Apple will be playing a far more prominent role in determining how its customers use NFC when compared to Google which takes a far more open approach.

There are two areas of NFC integration Apple is choosing, so far, not to leave in the hands of app developers. The first is tag discovery and the second is anti-cloning measures used to validate that a tag is not a clone. This first article will discuss tag discovery, the next will focus on anti-cloning measures Apple may want to implement within iOS.

NDEF and Tag Discovery

The common notion is that reading NDEF messages is now supported. NDEF is an industry standard data format that allows interoperability across NFC devices for data exchange. This is an immense step to NFC becoming ubiquitous. However, two notable features are still needed to fully unleash the potential of NFC: (1) tag discovery a.k.a NDEF dispatch and (2) providing the tag’s unique identifier (UID).

Introduced in the Nexus S of 2010, tag discovery is a feature that allows actions to be automatically taken in response to the user scanning an NFC tag formatted with an NDEF message. It was meant to permit use cases such as smart packaging with additional product information or retail endcaps for in-store rebates. A killer feature at the time since it allowed content (usually URLs) to be pushed to a user’s phone without the need for a pre-installed app. For years, brands and NFC enthusiasts requested that iPhones have the same capability. Without iPhone support consumer adoption of NFC was low.

Tag discovery is not allowed in the initial Core NFC release. Reading NDEF is great, but it should not be mistaken for automatic tag discovery and NDEF dispatch since an app is still required to invoke any NFC tag reading. iPhones will be able to scan NFC smart posters or smart packaging, but only with an app installed and running. Surely many will be developed much in the same way countless QR scanning apps exist.

Content Verification

Currently iPhones will only attempt to read an NDEF message from a tag when prompted to do so by an app. In contrast, when an NFC tag is brought near an Android NFC device the tag is automatically scanned for an NDEF message without any app initiating it. Any URLs found are launched automatically which is a great way to easily push additional product information without needing an app pre-installed. It is also a great way to push phishing links.

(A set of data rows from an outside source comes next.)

-- ==== Sys2Proof/Machine/StateClk.lean ====
section
/-! DEFINITION. State of the clocks, supplies and counters of work (11): the reference, the islands, the DVFS sequencers, the
pinned crossings, the frequency meter and the rails. -/
namespace Sys2Proof.Machine

/-- Counters of one island (R411). Islands are numbered 0 to 15 as in R5, 16 + p for the core island and 33 + p for the
synthesis island of physical Quire p. -/
structure Island where
  discont : Nat
  slips : Nat
  deriving DecidableEq, Repr

def Island.reset : Island := { discont := 0, slips := 0 }

/-- The DVFS sequencer of a core island (R396, R397): the point in use since an instant (0 to 3 for P0 to P3, 4 for PS), the
transition in progress (the point it leads to and its end), the target and TRANSITIONS. -/
structure CoreIsl where
  use : Nat
  since : Nat
  trans : Option (Nat × Nat)
  target : Nat
  count : Nat
  deriving DecidableEq, Repr

/-- A core island at reset: its Quire is OFF, so PS (R395). -/
def CoreIsl.reset : CoreIsl := { use := 4, since := 0, trans := none, target := 4, count := 0 }

/-- REF_CFG_SET (R408). -/
structure RefCfg where
  erefEn : Bool
  stop : Bool
  holdMax : Nat
  evRef : Nat
  deriving DecidableEq, Repr

/-- The defaults of R408; no event channel. -/
def RefCfg.reset : RefCfg := { erefEn := true, stop := false, holdMax := 3600, evRef := 0xFFFF }

/-- A running FREQ_MEASURE (R410). -/
structure Meter where
  a : Nat
  b : Nat
  wlog2 : Nat
  deriving DecidableEq, Repr

/-- The clocks. `incoh` holds the spans of device time without a coherent reference, newest first; the newest is open
while there is none. `pinned` lists the logical Quires whose QS–QC crossing is pinned (R394). `sel` is the SRC code of R383,
`switchTo` the target of a live switch in progress, `lostE` and `lostR` that EREF's and REC's PLL have been declared lost, `lostSel` that the selected source is lost and the forced release has yet
to come, `lostTo` the source that was the best one then, `waitCoh` that a forced release found INT's PLL unlocked, so that RF and the bias outputs wait for a coherent source (R391), `stopAt` when REF_POLICY STOP acts that has been set without a coherent source (R408), `relFrom` and `relTo` when EPI's last forced release began and ended, `rootReset` that the islands of the device reference wait for INT's PLL, `evTick` the coarse tick in which EV_REF last fired. `modes` holds DVFS_SET's fixed point plus one by logical Quire,
`energy` the counters in the order of R413, `energyAt` when they were last integrated, `qcells` CELLOPS by logical Quire. `good` and `lost` are masks of rails, `regsBad` the islands whose regulator is outside its window,
`filterWas` earlier values of FILTER and until when each was in force, `vbias` that VBIAS_P or VBIAS_N was lost and has not returned; `sAt` is the moment S of R403, `dramHot` the stacks above
85 °C; `temps` the latest readings of MON 58 to 81 and of the two DRAM stacks in m°C (R589), `bscFault` a bias chiplet fault. -/
structure Clk where
  incoh : List (Nat × Option Nat)
  pinned : List Nat
  sel : Nat
  recPort : Nat
  qualE : Bool
  qualR : Bool
  erefNom : Nat
  erefPpb : Int
  recPpb : Int
  holdAt : Nat
  switchTo : Option Nat
  lostE : Bool
  lostR : Bool
  lostSel : Bool
  lostTo : Nat
  waitCoh : Bool
  stopAt : Option Nat
  relFrom : Nat
  relTo : Nat
  forced : Nat
  liveSwitch : Nat
  loss : Nat
  timeGap : Bool
  lastChange : Nat
  everCoh : Bool
  evTick : Option Nat
  cfg : RefCfg
  intLock : Bool
  rootReset : Bool
  islands : List (Nat × Island)
  cores : List (Nat × CoreIsl)
  modes : List (Nat × Nat)
  meter : Option Meter
  good : Nat
  lost : Nat
  filter : Nat
  filterWas : List (Nat × Nat)
  regsBad : List Nat
  vbias : Bool
  energy : List Nat
  energyAt : Nat
  cellops : Nat
  pairs : Nat
  qcells : List (Nat × Nat)
  vauxAt : Nat
  sAt : Option Nat
  dramHot : List Nat
  temps : List Int
  bscFault : Bool
  deriving DecidableEq, Repr

/-- The clocks right after VAUX good (R30, R382, R408): INT selected and its PLL not yet locked, the islands in reset, only VAUX
known to be good, FILTER 4 µs (R400). -/
def Clk.reset : Clk :=
  { incoh := [(0, none)], pinned := [], sel := 0, recPort := 0xFF, qualE := false, qualR := false, erefNom := 0, erefPpb := 0,
    recPpb := 0, holdAt := 0, switchTo := none, lostE := false, lostR := false, lostSel := false, lostTo := 0, waitCoh := false, stopAt := none, relFrom := 0, relTo := 0, forced := 0, liveSwitch := 0, loss := 0, timeGap := false,
    lastChange := 0, everCoh := false, evTick := none, cfg := .reset, intLock := false, rootReset := true,
    islands := [], cores := [], modes := [], meter := none, good := 1, lost := 0, filter := 4,
    filterWas := [], regsBad := [], vbias := false, energy := List.replicate 50 0, energyAt := 0, cellops := 0, pairs := 0, qcells := [], vauxAt := 0, sAt := none, dramHot := [], temps := List.replicate 26 0, bscFault := false }

end Sys2Proof.Machine
end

Data written on the tag can be verified by having a trustworthy party cryptographically sign it. If such a signature could be automatically extracted and validated, it could greatly accelerate NFC adoption. Without requiring an app, iPhones would then be able to determine the source of the tag’s information so that automatic actions could be enabled without as significant a risk of it being used to push malicious content. So, in the future, if iPhones could automatically determine the trustworthiness of the information stored on the tag, Apple would be able to provide the frictionless experience NFC is known for without sacrificing the security that iPhones are themselves known for.

A precedent for automatic verification already exists – web browsers loading a using https automatically the server’s identity before loading the page. The NFC Forum has already introduced the signature RTD standard which specifies how to sign NDEF data; however, Android’s tag discovery feature does not currently require NDEF messages be signed in order to take an action, which presents a quite clear security concern is evident. That said, nothing is stopping developers from validating the source of the information from within an app, but Apple may very well want to be able to perform it automatically before they add any automated actions to the iPhone’s NFC capabilities.